* _Stored data entries_:
◇ ◇ ◇ ◇ ◇ ◇ ◇
-- ==== Sys2Proof/Tests/Slice0.lean ====
section
/-! SUPPORT. Tests: words of the manual's encodings and what they decode to, ill-formed instructions that the checks refuse, and for each
obligation states and operands that meet its hypotheses. -/

namespace Sys2Proof.Tests

open Sys2Proof Sys2Proof.Machine

/-- `i` is ready in `s`, and no write of a uniform register is on its way. -/
def readyNow (i : Instr) (s : State) : Bool :=
  match curCtx s with
  | some c => (issueTrap s c i).isNone && unblocked s c.g c.st (blockOf c (firstWord i)) && c.g.uq == [] && c.g.uv == [] && c.g.uw == []
  | none => false

/-- A strand of 16 lanes at work, with nothing else in the machine. -/
def s0 : State := placeWord State.reset 32 0

/-- `s0` with another group. -/
def withG (u : Group → Group) : State := { s0 with groups := s0.groups.map fun p => (p.1, u p.2) }

/-- `s0` with another strand. -/
def withS (u : Strand → Strand) : State := withG fun g => { g with strands := g.strands.map u }

/-- `s0` with these k registers. -/
def withK (k : AMap Word) : State := withG fun g => { g with k := k }

/-- `i` is ready in `s`, and its strand and group meet `p`. -/
def meets (i : Instr) (s : State) (p : Ctx → Bool) : Bool := readyNow i s && (curCtx s).any p

/-- Each instruction of a list is one of those that `k` names, and is ready in `s`. -/
def areReady {α : Type} (k : Instr → Option α) (s : State) (l : List Instr) : Bool := l.all fun i => (k i).isSome && readyNow i s

/-- An LA word with three even codes. -/
def fLA : LA := ⟨false, 0, 4, 2, 6, 0⟩

/-- The same with b unused. -/
def fLA1 : LA := ⟨true, 1, 62, 2, 0, 0⟩

/-- Layouts LS, LP, LM. -/
def fLS (n : BitVec 7) : LS := ⟨false, 0, 4, 8, n, 0⟩
def fLP (n : BitVec 4) : LP := ⟨false, 0, 7, n, 2, 6, 0⟩

/-- The strand at work in `s`. -/
def ctx (s : State) : Ctx := (curCtx s).getD ⟨0, 0, codeGroup 0 0, { sid := 0 }, 0, false⟩

theorem issues_at {i : Instr} {s : State} (h : readyNow i s = true) : Issues i s (ctx s) := by
  unfold readyNow at h
  split at h
  · next c hc =>
    simp only [Bool.and_eq_true, Option.isNone_iff_eq_none, beq_iff_eq] at h
    obtain ⟨⟨⟨⟨h1, h2⟩, h3⟩, h4⟩, h5⟩ := h
    have hx : ctx s = c := by rw [ctx, hc]; rfl
    refine ⟨c, ⟨hc, h1, h2⟩, ?_⟩
    rw [hx]
    obtain ⟨core, slot, g, st, pc, run⟩ := c
    simp only at h3 h4 h5
    cases g
    simp_all [atIssue, begun, uView, groupAt, uSettle]
  · exact absurd h (by decide)

/-- The entry of the trap table for a cause can be read from `s` by the strand of `c`, and `p` holds of it. -/
def tableNow (p : Nat → Bool) (s : State) (c : Ctx) (cause : Nat) : Bool :=
  !c.st.hnd &&
    match translate s c.core (dieOf c.core) c.g.ctx.toNat (.load 8) 8
        (bits (ctxBlock s (dieOf c.core) c.g.ctx.toNat).ttbase.toNat 56 8 * 256 + 8 * cause) false with
    | (.ok pa _ _, s') =>
      let x := errReadMem s' pa 8 c.core c.g.ctx.toNat
      !x.1 && p (memRead x.2.mem pa 8) && decide (memRead x.2.mem pa 8 < 2 ^ 64)
    | _ => false
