-- ==== Sys2Proof/Machine/Mdio.lean ====
section
/-! DEFINITION. MDIO_RD and MDIO_WR: clause-45 transactions in two phases (43_mdio.md R210-R223). -/

namespace Sys2Proof.Machine

/-- ACC, the access register of the slot. -/
def mdioAcc (e : Engine) (a : Slot) : Nat := regAddr (e.snap.setup.agt a).mdioAccAddr
/-- STS, the status register of the slot. -/
def mdioSts (e : Engine) (a : Slot) : Nat := regAddr (e.snap.setup.agt a).mdioStsAddr

/-- Step 1: clear pending completion flags (R211). -/
def mdioClear (i : Instr) (a : Slot) (e : Engine) (s : State) : Host.Outcome State Fault Refusal :=
  writeStep i (e.goto .mdioAddress) (mdioSts e a) allFlags s

/-- Step 2: the address phase's write, then its POLL (R212). -/
def mdioAddressWrite (i : Instr) (a : Slot) (phy dev : Nat) (e : Engine) (s : State) :
    Host.Outcome State Fault Refusal :=
  writeStep i (e.enterPoll .address) (mdioAcc e a) (addrWord phy dev e.snap.mdioReg) s

/-- Step 2: a poll for address-complete; its timeout ends the command before any op-phase access (R213). -/
def mdioAddressPoll (i : Instr) (a : Slot) (e : Engine) (s : State) : Host.Outcome State Fault Refusal :=
  pollRound i e .address (mdioSts e a) addrDone addrDone (fun f => f.goto .mdioAck) s

/-- Step 3: clear address-complete alone (R214). -/
def mdioAddressAck (i : Instr) (a : Slot) (e : Engine) (s : State) : Host.Outcome State Fault Refusal :=
  writeStep i (e.goto .mdioOp) (mdioSts e a) addrDone s

/-- MDIO_RD (R210): its access at the engine's position, or its `finish`. -/
def execMdioRd (a : Slot) (phy dev : Nat) (s : State) : Host.Outcome State Fault Refusal :=
  running s fun e =>
    match e.pos with
    | .start => mdioClear (.mdioRd a phy dev) a e s
    | .mdioAddress => mdioAddressWrite (.mdioRd a phy dev) a phy dev e s
    | .pollRead .address => mdioAddressPoll (.mdioRd a phy dev) a e s
    | .pollTick .address => .next s
    | .mdioAck => mdioAddressAck (.mdioRd a phy dev) a e s
    | .mdioOp => writeStep (.mdioRd a phy dev) (e.enterPoll .op) (mdioAcc e a) (readWord phy dev) s
    | .pollRead .op => pollRound (.mdioRd a phy dev) e .op (mdioSts e a) rdDone rdDone (fun f => f.goto .mdioData) s
    | .pollTick .op => .next s
    | .mdioData =>
      -- step 5: one read of the access register (R216)
      readStep (.mdioRd a phy dev) (mdioAcc e a) s fun v u => u.setEngine (e.readAt v .mdioReadAck)
    | .mdioReadAck =>
      -- step 5: clear read-complete, then the result is bits 31:16 (R216)
      writeStep (.mdioRd a phy dev) (e.ends (okWith (readResult e.read))) (mdioSts e a) rdDone s
    | .finish => .next (finish (some (.mdioRd a phy dev)) e.out s)
    | _ => .fault .wrongPosition

/-- MDIO_WR (R220): its access at the engine's position, or its `finish`; write-complete is left set (R218). -/
def execMdioWr (a : Slot) (phy dev : Nat) (s : State) : Host.Outcome State Fault Refusal :=
  running s fun e =>
    match e.pos with
    | .start => mdioClear (.mdioWr a phy dev) a e s
    | .mdioAddress => mdioAddressWrite (.mdioWr a phy dev) a phy dev e s
    | .pollRead .address => mdioAddressPoll (.mdioWr a phy dev) a e s
    | .pollTick .address => .next s
    | .mdioAck => mdioAddressAck (.mdioWr a phy dev) a e s
    | .mdioOp =>
      writeStep (.mdioWr a phy dev) (e.enterPoll .op) (mdioAcc e a) (writeWord phy dev e.snap.mdioWriteData) s
    | .pollRead .op =>
      pollRound (.mdioWr a phy dev) e .op (mdioSts e a) wrDone wrDone (fun f => f.ends (okWith 0)) s
    | .pollTick .op => .next s
    | .finish => .next (finish (some (.mdioWr a phy dev)) e.out s)
    | _ => .fault .wrongPosition

end Sys2Proof.Machine
end

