-- ==== Sys2Proof/Certificates/Slice0/Obligations.lean ====
section
/-! DEFINITION. The statements for the provers, one per entry of OBLIGATIONS.json. Each docstring names the rules of
spec/ it formalises. "log n" is notes/assumptions/n.md. -/

open Sys2Proof Sys2Proof.Machine

/-! ## Encoding -/

/-- 30 R100, R101, R117: decoding the command word of a well-formed instruction gives it back, every operand at every
value its field admits. -/
def Obligations.DecodeEncodeRoundTrip : Prop :=
  ∀ i : Instr, WellFormed i → decode (encode i) = .ok i

/-- 30 R100, R101: a word that decodes is the command word of the instruction it decodes to, and that instruction is
well-formed; no bit of the word is dropped. -/
def Obligations.EncodeDecodeRoundTrip : Prop :=
  ∀ (w : Word) (i : Instr), decode w = .ok i → WellFormed i ∧ encode i = w

/-- 30 R103: a word selects a command exactly when `(w & mask) == match`, with the masks and matches of the table; as
decode answers one instruction, no word selects two commands. -/
def Obligations.DecodeFollowsMaskAndMatch : Prop :=
  ∀ w : Word,
    (decode w = .ok .nop ↔ w &&& 0xFFFFFFFF = 0x00000000)
    ∧ (decode w = .ok .wait ↔ w &&& 0xFFFFFFFF = 0x00000001)
    ∧ ((∃ a t, decode w = .ok (.mode a t)) ↔ w &&& 0xFFFFFECF = 0x00000002)
    ∧ ((∃ c l d, decode w = .ok (.format c l d)) ↔ w &&& 0xFF00FFCF = 0x00000003)
    ∧ ((∃ a p v, decode w = .ok (.mdioRd a p v)) ↔ w &&& 0xE0E0FEFF = 0x00000004)
    ∧ ((∃ a p v, decode w = .ok (.mdioWr a p v)) ↔ w &&& 0xE0E0FEFF = 0x00000005)

/-- 30 R101: where each operand stands in the word: AGT bit 8, TARGET bits 5:4, DIR bit 4, LAYOUT bit 5, CHAIN bits
23:16, PHY bits 20:16, DEV bits 28:24. -/
def Obligations.DecodeReadsEachFieldInItsPlace : Prop :=
  ∀ w : Word,
    (∀ a t, decode w = .ok (.mode a t) → a.bits = (w >>> 8) &&& 0x1 ∧ t.bits = (w >>> 4) &&& 0x3)
    ∧ (∀ c l d, decode w = .ok (.format c l d) →
        c = ((w >>> 16) &&& 0xFF).toNat ∧ l.bits = (w >>> 5) &&& 0x1 ∧ d.bits = (w >>> 4) &&& 0x1)
    ∧ (∀ a p v, decode w = .ok (.mdioRd a p v) →
        a.bits = (w >>> 8) &&& 0x1 ∧ p = ((w >>> 16) &&& 0x1F).toNat ∧ v = ((w >>> 24) &&& 0x1F).toNat)
    ∧ (∀ a p v, decode w = .ok (.mdioWr a p v) →
        a.bits = (w >>> 8) &&& 0x1 ∧ p = ((w >>> 16) &&& 0x1F).toNat ∧ v = ((w >>> 24) &&& 0x1F).toNat)

/-- 95 L2.7: words of the encoding table, one or more of every format. -/
def Obligations.KnownCommandWordsDecode : Prop :=
  decode 0x00000000 = .ok .nop
  ∧ decode 0x00000001 = .ok .wait
  ∧ decode 0x00000012 = .ok (.mode .zero .disable)
  ∧ decode 0x00000132 = .ok (.mode .one .operation)
  ∧ decode 0x00000023 = .ok (.format 0 .timestamped .receive)
  ∧ decode 0x00010013 = .ok (.format 1 .plain .transmit)
  ∧ decode 0x1F1F0104 = .ok (.mdioRd .one 31 31)
  ∧ decode 0x07030105 = .ok (.mdioWr .one 3 7)

/-- 30 R104: a word that no row selects finishes ILLEGAL at once, with PHASE 0, RESULT 0 and no access; and which words
those are, by the masks of R103: an opcode 0x6-0xF, or an opcode 0x0-0x5 with a 1 in a reserved bit of its format. -/
def Obligations.UnselectedWordFinishesIllegal : Prop :=
  (∀ (s : State) (e : Engine) (x : DecodeError), s.engine = some e → s.inputs = [] → decode e.snap.cmd = .error x →
    step s = .next { s with
      engine := none
      csr := { s.csr with result := 0, code := .illegal, phase := .none, err := true, done := true } })
  ∧ (∀ w : Word, decode w = .error .reservedOpcode ↔ 6 ≤ (w &&& 0xF).toNat)
  ∧ (∀ w : Word, decode w = .error .reservedBit ↔
      ((w &&& 0xF = 0x0 ∨ w &&& 0xF = 0x1) ∧ w &&& 0xFFFFFFF0 ≠ 0)
      ∨ (w &&& 0xF = 0x2 ∧ w &&& 0xFFFFFEC0 ≠ 0)
      ∨ (w &&& 0xF = 0x3 ∧ w &&& 0xFF00FFC0 ≠ 0)
      ∨ ((w &&& 0xF = 0x4 ∨ w &&& 0xF = 0x5) ∧ w &&& 0xE0E0FEF0 ≠ 0))

/-! ## The step -/

/-- 00 R12, 10 R45, 60 R240: when the accepted word decodes to i, an engine step is exec of i; the schedule gives the
engine's turn (log 1), and the state that withFetchWord builds runs the word's command at the very next step (log 5);
an IDLE engine makes no access and its turn changes nothing. -/
def Obligations.StepRunsTheDecodedCommand : Prop :=
  (∀ (s : State) (e : Engine) (i : Instr) (rest : List Event), s.engine = some e → decode e.snap.cmd = .ok i →
    (s.inputs = [] → step s = exec i s)
    ∧ (s.inputs = .engine :: rest → step s = exec i { s with inputs := rest }))
  ∧ (∀ (s : State) (w : Nat) (i : Instr), decode (BitVec.ofNat 32 w) = .ok i →
    step (s.withFetchWord 32 w) = exec i (accept (BitVec.ofNat 32 w) s))
  ∧ (∀ (s : State) (rest : List Event), s.engine = none →
    (s.inputs = [] → step s = .next s)
    ∧ (s.inputs = .engine :: rest → step s = .next { s with inputs := rest }))

/-! ## Reset -/

/-- 10 R56, R57, 70 R280: the reset input, in any state: every CSR reads its reset value, the engine is IDLE with
no snapshot and no hidden state, irq is low, and no external state changes, so what an abandoned command has done stays;
State.reset has the same CSR values. -/
def Obligations.ResetPutsEveryCsrAtItsResetValue : Prop :=
  (∀ (s : State) (rest : List Event), s.inputs = .reset :: rest →
    ∃ t, step s = .next t ∧ t.engine = none ∧ t.irq = false ∧ t.env = s.env ∧ t.inputs = rest
      ∧ ∀ off : Nat, readCsr (csrAt off) t =
          if off = 0x000 then 0x4D433435 else if off = 0x014 then 0x000003E8
          else if off = 0x048 ∨ off = 0x068 then 0x00000003 else 0x00000000)
  ∧ State.reset.engine = none
  ∧ State.reset.irq = false
  ∧ ∀ off : Nat, readCsr (csrAt off) State.reset =
      if off = 0x000 then 0x4D433435 else if off = 0x014 then 0x000003E8
      else if off = 0x048 ∨ off = 0x068 then 0x00000003 else 0x00000000

/-! ## The host port -/

/-- 60 R240, 10 R41: a host write of w to CMD while IDLE is acceptance, one atomic step: CMD is w; DONE, ERR, CODE, PHASE
and POLL_COUNT are 0; the snapshot is w and the CSRs of R41 as they are now; OVERRUN, RESULT and every other CSR are
unchanged, irq is low; and the next engine step decodes w and runs the command. -/
def Obligations.CmdWriteWhileIdleStartsTheCommand : Prop :=
  ∀ (s : State) (w : Word) (rest : List Event), s.engine = none →
    s.inputs = .hostWrite (s.params.ctrlBase + 0x004) 4 w :: rest →
    ∃ (t : State) (e : Engine), step s = .next t
      ∧ t = { s with
          csr := { s.csr with cmd := w, done := false, err := false, code := .ok, phase := .none, pollCount := 0 }
          engine := some e, host := .none, inputs := rest }
      ∧ e.snap = { cmd := w, setup := s.csr.setup } ∧ e.pos = .start
      ∧ t.busy = true ∧ t.irq = false
      ∧ ∀ i, decode w = .ok i → step { t with inputs := [] } = exec i { t with inputs := [] }

/-- 60 R241, 10 R28: a host write to CMD while BUSY is ignored: CMD, the snapshot and the running command are unchanged,
and OVERRUN is set. -/
def Obligations.CmdWriteWhileBusyOnlySetsOverrun : Prop :=
  ∀ (s : State) (e : Engine) (w : Word) (rest : List Event), s.engine = some e →
    s.inputs = .hostWrite (s.params.ctrlBase + 0x004) 4 w :: rest →
    step s = .next { s with csr := { s.csr with overrun := true }, host := .none, inputs := rest }

/-- 10 R26, R31-R38, R40, R44, 95 S2-S4: every RW CSR reads back what was written on its RW bits and 0 on its hardwired
bits, through a host write and a host read of its offset, next to each other in the schedule (log 1; `host`, log 9). -/
def Obligations.HostReadsBackTheWritableBits : Prop :=
  ∀ (s : State) (w : Word) (p : Nat × Word),
    p ∈ [(0x010, 0x00000001), (0x014, 0xFFFFFFFF), (0x01C, 0xFFFFFFFC), (0x020, 0xFFFFFFFC), (0x024, 0xFFFFFFF8),
         (0x028, 0x000000FF), (0x02C, 0xFFFFFFFC),
         (0x040, 0xFFFFFFFC), (0x044, 0xFFFFFFFC), (0x048, 0xFFFFFFFF), (0x04C, 0x0000001F), (0x050, 0xFFFFFFFC),
         (0x054, 0xFFFFFFFC),
         (0x060, 0xFFFFFFFC), (0x064, 0xFFFFFFFC), (0x068, 0xFFFFFFFF), (0x06C, 0x0000001F), (0x070, 0xFFFFFFFC),
         (0x074, 0xFFFFFFFC),
         (0x080, 0xFFFFFFFF), (0x084, 0xFFFFFFFF), (0x088, 0xFFFFFFFF), (0x08C, 0xFFFFFFFF), (0x090, 0xFFFFFFFF),
         (0x094, 0xFFFFFFFF), (0x098, 0xFFFFFFFF), (0x09C, 0xFFFFFFFF)] →
    ∃ t, Host.Core.run Sys2Proof.core 2
        { s with inputs := [.hostWrite (s.params.ctrlBase + p.1) 4 w, .hostRead (s.params.ctrlBase + p.1) 4] } = .next t
      ∧ t.host = .word (w &&& p.2)

/-- 10 R26-R40, R44: what a host read gives at every offset that is not reserved, as the CSR's own bits (STATUS by
StatusLayoutAndWriteOneToClear, AGTa_STATE by OnlyModeWritesAgentState); a host read of the window has no side effect: it
changes the host's answer alone (`host`, log 9); a host write to one offset, CMD's apart, leaves what every other offset
reads, the engine and every target. The schedule gives the host's turn (log 1). -/
def Obligations.HostAccessTouchesOnlyItsCsr : Prop :=
  (∀ (s : State) (off other : Nat) (w : Word) (rest : List Event), off < 256 → off % 4 = 0 → off ≠ 0x004 → other ≠ off →
    s.inputs = .hostWrite (s.params.ctrlBase + off) 4 w :: rest →
    ∃ t, step s = .next t ∧ readCsr (csrAt other) t = readCsr (csrAt other) s ∧ t.engine = s.engine ∧ t.env = s.env)
  ∧ (∀ (s : State) (off : Nat) (rest : List Event), off < 256 → off % 4 = 0 →
    s.inputs = .hostRead (s.params.ctrlBase + off) 4 :: rest →
    step s = .next { s with host := .word (readCsr (csrAt off) s), inputs := rest })
  ∧ (∀ (s : State) (rest : List Event) (p : Nat × Word),
    p ∈ [(0x000, 0x4D433435), (0x004, s.csr.cmd), (0x008, s.statusWord), (0x00C, s.csr.result),
         (0x010, 0#31 ++ BitVec.ofBool s.csr.doneIe), (0x014, s.csr.setup.timeout), (0x018, s.csr.pollCount),
         (0x01C, s.csr.setup.clkenAddr ++ 0#2), (0x020, s.csr.setup.clkdisAddr ++ 0#2),
         (0x024, s.csr.setup.bdtBaseLo ++ 0#3), (0x028, 0#24 ++ s.csr.setup.bdtBaseHi),
         (0x02C, s.csr.setup.chainCtrlBase ++ 0#2), (0x040, s.csr.setup.agt0.mcAddr ++ 0#2),
         (0x044, s.csr.setup.agt0.msAddr ++ 0#2), (0x048, s.csr.setup.agt0.msMask),
         (0x04C, 0#27 ++ s.csr.setup.agt0.clkBit), (0x050, s.csr.setup.agt0.mdioAccAddr ++ 0#2),
         (0x054, s.csr.setup.agt0.mdioStsAddr ++ 0#2),
         (0x058, BitVec.ofBool s.csr.state0.valid ++ 0#29 ++ s.csr.state0.mode.bits.extractLsb' 0 2),
         (0x060, s.csr.setup.agt1.mcAddr ++ 0#2), (0x064, s.csr.setup.agt1.msAddr ++ 0#2),
         (0x068, s.csr.setup.agt1.msMask), (0x06C, 0#27 ++ s.csr.setup.agt1.clkBit),
         (0x070, s.csr.setup.agt1.mdioAccAddr ++ 0#2), (0x074, s.csr.setup.agt1.mdioStsAddr ++ 0#2),
         (0x078, BitVec.ofBool s.csr.state1.valid ++ 0#29 ++ s.csr.state1.mode.bits.extractLsb' 0 2),
         (0x080, s.csr.setup.args.arg0), (0x084, s.csr.setup.args.arg1), (0x088, s.csr.setup.args.arg2),
         (0x08C, s.csr.setup.args.arg3), (0x090, s.csr.setup.args.arg4), (0x094, s.csr.setup.args.arg5),
         (0x098, s.csr.setup.args.arg6), (0x09C, s.csr.setup.args.arg7)] →
    s.inputs = .hostRead (s.params.ctrlBase + p.1) 4 :: rest →
    readCsr (csrAt p.1) s = p.2 ∧ step s = .next { s with host := .word p.2, inputs := rest })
◇ ◇ ◇ ◇ ◇ ◇ ◇
* _TASK PROMPT_: With the string "they" as the key, filter the data above and show the lines that match.

* _SOLUTION TO THE EXERCISE_:
/-! SUPPORT. Tests: words of the manual's encodings and what they decode to, ill-formed instructions that the checks refuse, and for each
and POLL_COUNT are 0; the snapshot is w and the CSRs of R41 as they are now; OVERRUN, RESULT and every other CSR are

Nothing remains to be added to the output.